§ About this task
Start at the line in the entries below that contains "R59, R164). -/", stop at the line that contains "let (s1, u1, m0)", and output exactly the lines in that span, both ends included.
===============
/-- A domain object for level `lv` of the unit of core `n`: made with one member, or given one more (R58). -/
def State.joinUnit (s : State) (l lv n : Nat) (u : Units) : State × Units × DomRef :=
  let (st, key) := unitOf lv n
  match u.find? fun x => x.1 == (lv, key) with
  | some (_, o) => (s.updDom o fun d => { d with mbr := d.mbr + 1 }, u, o)
  | none =>
    let i := (s.stack st).freeDom
    let o : DomRef := { peer := peerOf st, obj := i }
    let d : Dom := { lvl := BitVec.ofNat 3 lv, ph := false, arr := 0, mbr := 1, waiters := [], broken := none, launch := l, fset := none }
    (s.updStack st fun t => { t with doms := t.doms ++ [(i, d)] }, u ++ [((lv, key), o)], o)

/-- The membership register of an object (R59). -/
def dmlOf (o : DomRef) (lv : Nat) : Dword := BitVec.ofNat 64 (o.peer % 4096 * 2 ^ 52 + o.obj % 4096 * 2 ^ 32 + lv)

/-- The domains of one instance's contexts: levels 1 to 4 as the shape selects, and the registers. -/
def State.joinUnits (s : State) (a : LaunchArgs) (l n : Nat) (u : Units) : List Nat → State × Units × List (Nat × DomRef)
  | [] => (s, u, [])
  | lv :: r =>
    if lv = 1 ∨ a.shape.getLsbD (lv - 2) then
      (let (s1, u1, o) := s.joinUnit l lv n u
       let (s2, u2, m) := s1.joinUnits a l n u1 r
       (s2, u2, (lv, o) :: m))
    else s.joinUnits a l n u r

/-- What a context of a launch is given (R48, R49). -/
def bindOf (a : LaunchArgs) (q : HostCmd) (l i ix : Nat) : Bind :=
  { launch := l, inst := i, icount := a.icnt, iix := ix, cpi := a.cpi, asn := a.asn, nte := a.nte, flags := a.flags, pool := a.pool
    prio := a.prio, pre := a.pre, shape := a.shape, fset := if a.shape.getLsbD 3 then some a.fset else none, host := q.peer }

/-- The registers of an instance's first context at start (R49, R59, R164). -/
def startArch (a : LaunchArgs) (arbw : Dword) (i : Nat) (m : List (Nat × DomRef)) : Arch :=
  let r := ((Arch.reset.setS 1 (BitVec.ofNat 64 i)).setS 2 (BitVec.ofNat 64 a.icnt)).setS 3 0
  { r with
    pc := a.entry
    csr := { Csrs.reset with
      arbw := arbw
      dml := Vector.ofFn fun j : Fin 5 => match m.find? fun x => x.1 == j.val + 1 with | some x => dmlOf x.2 (j.val + 1) | none => 0 } }

/-- An instance placed on a core (R49, R50): its slots reserved, the first Ready, its flag bits clear. -/
def State.place (s : State) (a : LaunchArgs) (q : HostCmd) (l i n : Nat) (u : Units) : State × Units :=
  let (s1, u1, m0) := s.joinUnits a l n u [1, 2, 3, 4]
  let m := if a.shape.getLsbD 3 then m0 ++ [(5, ({ peer := a.fhome, obj := s.fsetIndex a.fhome a.fset } : DomRef))] else m0
  let arch := startArch a s.fw.arbw i m
  let s2 := (List.range 8).foldl (fun s j => s.setFused (n / 8 * 8 + j) a.fuse) s1
  (s2.updCore n fun c =>
    let slots := c.freeSlots.take a.cpi
    (List.zip (List.range a.cpi) slots).foldl (fun (c : Core) x =>
      c.updCtx x.2 fun y =>
        { Ctx.reset with st := if x.1 = 0 then .ready else .reserved, bnd := some (bindOf a q l i x.1), seq := y.seq
                         arch := if x.1 = 0 then arch else Arch.reset })
      { c with flg := c.flg &&& ~~~a.flags, flgNew := c.flgNew &&& ~~~a.flags }, u1)

/-- The placing of `k` instances from instance `i` on (R51). -/
def State.placeAll (s : State) (a : LaunchArgs) (q : HostCmd) (l : Nat) : Nat → Nat → Units → State × Units
  | 0, _, u => (s, u)
  | k + 1, i, u =>
    let (cur, taken) := s.advance a l 3072 s.fw.cursor s.fw.taken
    let win := s.window a l cur taken
    match s.pick win s.fw.skips with
    | none => (s, u)
    | some p =>
      let skips := win.foldl (fun t n => assocSet n (if n = p then 0 else assocGet n 0 t + 1) t) s.fw.skips
      let s1 : State := { s with fw := { s.fw with
        skips := skips, cursor := if p = cur then (cur + 1) % 1536 else cur, taken := if p = cur then taken else taken ++ [p] } }
      let (s2, u2) := s1.place a q l i p u
      s2.placeAll a q l k (i + 1) u2

/-- The lowest launch number from the firmware's count on that no resident launch has. -/
def State.launchNumber (s : State) : Nat :=
  (((List.range 65536).map fun i => (s.fw.launches + i) % 65536).find? fun i => !s.launches.any fun l => l.num == i).getD 0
===============
§ Reply to the task
/-- The registers of an instance's first context at start (R49, R59, R164). -/
def startArch (a : LaunchArgs) (arbw : Dword) (i : Nat) (m : List (Nat × DomRef)) : Arch :=
  let r := ((Arch.reset.setS 1 (BitVec.ofNat 64 i)).setS 2 (BitVec.ofNat 64 a.icnt)).setS 3 0
  { r with
    pc := a.entry
    csr := { Csrs.reset with
      arbw := arbw
      dml := Vector.ofFn fun j : Fin 5 => match m.find? fun x => x.1 == j.val + 1 with | some x => dmlOf x.2 (j.val + 1) | none => 0 } }

/-- An instance placed on a core (R49, R50): its slots reserved, the first Ready, its flag bits clear. -/
def State.place (s : State) (a : LaunchArgs) (q : HostCmd) (l i n : Nat) (u : Units) : State × Units :=
  let (s1, u1, m0) := s.joinUnits a l n u [1, 2, 3, 4]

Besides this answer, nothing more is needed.